• _Work instructions_
Return, word for word, the lines of the listing below from the one with "events : List Event" through the one with "quirks := Config.quirks", and no other lines.

-=-=-=-=-

-- ==== Sys2Proof/Machine/State.lean ====
section
/-! DEFINITION. The state of the block as plain data (10_state R20 to R34), the atomic events that act on it (00_scope R7), what it gives the host, the reasons a step can stop, and the state after the power-on reset. -/

namespace Sys2Proof.Machine

/-- Memory: the bytes that differ from the power-on contents, as (address, byte) pairs, addresses strictly rising (R27, R50; log 10). -/
abbrev Memory := List Host.Cell

/-- The grid of pixels, `FB[cy][cx]`: rows of columns, `true` is on (R28, R160). -/
abbrev FrameBuffer := Vector (Vector Bool Config.width) Config.height

/-- The framebuffer with its dirty flag: what `clear`, `toggle_pixel` and `take_dirty` act on (R28, R29, R160). -/
structure Display where
  /-- `FB` (R28). -/
  fb : FrameBuffer
  /-- `DIRTY` (R29). -/
  dirty : Bool
deriving DecidableEq, Repr

/-- `FAULT.cause` (R30, R200). -/
inductive FaultCause where
  /-- 0: no fault. -/
  | none
  /-- 1: the fetched word matches no row of the opcode map (R201). -/
  | unknownOpcode
  /-- 2: 2nnn with 16 return addresses on the stack (R202). -/
  | stackOverflow
  /-- 3: 00EE with an empty stack (R203). -/
  | stackUnderflow
deriving DecidableEq, Repr

/-- The fault latch `FAULT` (R30). -/
structure FaultLatch where
  cause : FaultCause
  /-- The opcode of the faulting step; meaningful only while `cause` is not `none`. -/
  opcode : Word
deriving DecidableEq, Repr

/-- An atomic event that acts on the block (R7). -/
inductive Event where
  /-- One instruction of the engine, with its inputs (R8, R74). -/
  | step (inp : StepInput)
  /-- The timer driver's `Tick` (R210). -/
  | tick
  /-- The host's `Reset` (R230). -/
  | reset
  /-- The host's `load_program` (R63). -/
  | loadProgram (image : List Byte)
  /-- The host's `take_dirty` (R163). -/
  | takeDirty
  /-- The host reads the pixel grid (R166). -/
  | readGrid
  /-- The host's `dump` of memory (R63). -/
  | dump
  /-- The host reads the fault record (R206, R213). -/
  | readFault
deriving DecidableEq, Repr

/-- What the block gives the host (R213). -/
inductive Output where
  /-- A tone event (R211). -/
  | tone
  /-- The answer of `take_dirty` (R163). -/
  | dirty (wasDirty : Bool)
  /-- The pixel grid (R166). -/
  | grid (fb : FrameBuffer)
  /-- The bytes of memory (R63). -/
  | memory (bytes : List Byte)
  /-- The fault record (R206). -/
  | faultRecord (f : FaultLatch)
deriving DecidableEq, Repr

/-- The whole machine: the state of 10_state, the configuration it was started with, and the model's own bookkeeping. -/
structure State where
  /-- `V[0..15]` (R20). -/
  v : Vector Byte 16
  /-- `I` (R22). -/
  i : Word
  /-- `pc` (R23). -/
  pc : Word
  /-- `SP`, the depth of the call stack, 0 to 16 (R24). -/
  sp : Fin 17
  /-- `STACK[0..15]` (R24). -/
  stack : Vector Word 16
  /-- `DT` (R25). -/
  dt : Byte
  /-- `ST` (R26). -/
  st : Byte
  /-- `MEM` (R27). -/
  mem : Memory
  /-- `FB` and `DIRTY` (R28, R29). -/
  display : Display
  /-- `FAULT` (R30). -/
  fault : FaultLatch
  /-- The quirk setting of this run; no event changes it (R31; log 4). -/
  quirks : Quirks
  /-- The model's own: the events to come, the next first (R7; log 2). -/
  events : List Event
  /-- The model's own: how many `Step` events there have been (log 3). -/
  stepNo : Nat
  /-- The model's own: what the block has given the host, the oldest first (R213; log 20). -/
  out : List Output
  /-- The model's own: whether `load_program` is allowed now (R63, D27; log 19). -/
  loadable : Bool
deriving DecidableEq, Repr

/-- Why the machine stops with a fault. The three faults of the spec are NOT here: a step that raises one answers a next state with the latch written (R206; log 1). -/
inductive Fault where
  /-- Raised by `step` when the queue names a `load_program` outside its window: before a Reset, after a Step, or a second time. The spec rules this move of the host out (R63, D27). Safe: the model stops where a host that breaks the rule would go on. -/
  | loadOutsideWindow
deriving DecidableEq, Repr

/-- Why the machine refuses. -/
inductive Refusal where
  /-- Raised by an arm of `exec` for an instruction that has no meaning yet: none does now. Safe. -/
  | notModelled (mnemonic : String)
  /-- Raised by `step` when the queue names a `load_program` of more than 3584 bytes, for which the block's behaviour is not defined (R63, U4). Safe. -/
  | imageTooLong
deriving DecidableEq, Repr

/-- Every pixel off and `DIRTY` set: the display after `clear()` (R161, R34). -/
def Display.cleared : Display := ⟨Vector.replicate Config.height (Vector.replicate Config.width false), true⟩

/-- The state after the power-on `Reset`, before `load_program` (R34, R230, R231): no byte of memory differs from the power-on contents. The stack entries (log 5), `FAULT.opcode` (log 6) and the model's own fields are named in the log. -/
def State.reset : State where
  v := Vector.replicate 16 0
  i := 0
  pc := BitVec.ofNat 16 Config.loadOffset
  sp := 0
  stack := Vector.replicate 16 0
  dt := 0
  st := 0
  mem := []
  display := Display.cleared
  fault := ⟨.none, 0⟩
  quirks := Config.quirks
  events := []
  stepNo := 0
  out := []
  loadable := true

end Sys2Proof.Machine
end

-=-=-=-=-

• _Output for this task_
  events : List Event
  /-- The model's own: how many `Step` events there have been (log 3). -/
  stepNo : Nat
  /-- The model's own: what the block has given the host, the oldest first (R213; log 20). -/
  out : List Output
  /-- The model's own: whether `load_program` is allowed now (R63, D27; log 19). -/
  loadable : Bool
deriving DecidableEq, Repr

/-- Why the machine stops with a fault. The three faults of the spec are NOT here: a step that raises one answers a next state with the latch written (R206; log 1). -/
inductive Fault where
  /-- Raised by `step` when the queue names a `load_program` outside its window: before a Reset, after a Step, or a second time. The spec rules this move of the host out (R63, D27). Safe: the model stops where a host that breaks the rule would go on. -/
  | loadOutsideWindow
deriving DecidableEq, Repr

/-- Why the machine refuses. -/
inductive Refusal where
  /-- Raised by an arm of `exec` for an instruction that has no meaning yet: none does now. Safe. -/
  | notModelled (mnemonic : String)
  /-- Raised by `step` when the queue names a `load_program` of more than 3584 bytes, for which the block's behaviour is not defined (R63, U4). Safe. -/
  | imageTooLong
deriving DecidableEq, Repr

/-- Every pixel off and `DIRTY` set: the display after `clear()` (R161, R34). -/
def Display.cleared : Display := ⟨Vector.replicate Config.height (Vector.replicate Config.width false), true⟩

/-- The state after the power-on `Reset`, before `load_program` (R34, R230, R231): no byte of memory differs from the power-on contents. The stack entries (log 5), `FAULT.opcode` (log 6) and the model's own fields are named in the log. -/
def State.reset : State where
  v := Vector.replicate 16 0
  i := 0
  pc := BitVec.ofNat 16 Config.loadOffset
  sp := 0
  stack := Vector.replicate 16 0
  dt := 0
  st := 0
  mem := []
  display := Display.cleared
  fault := ⟨.none, 0⟩
  quirks := Config.quirks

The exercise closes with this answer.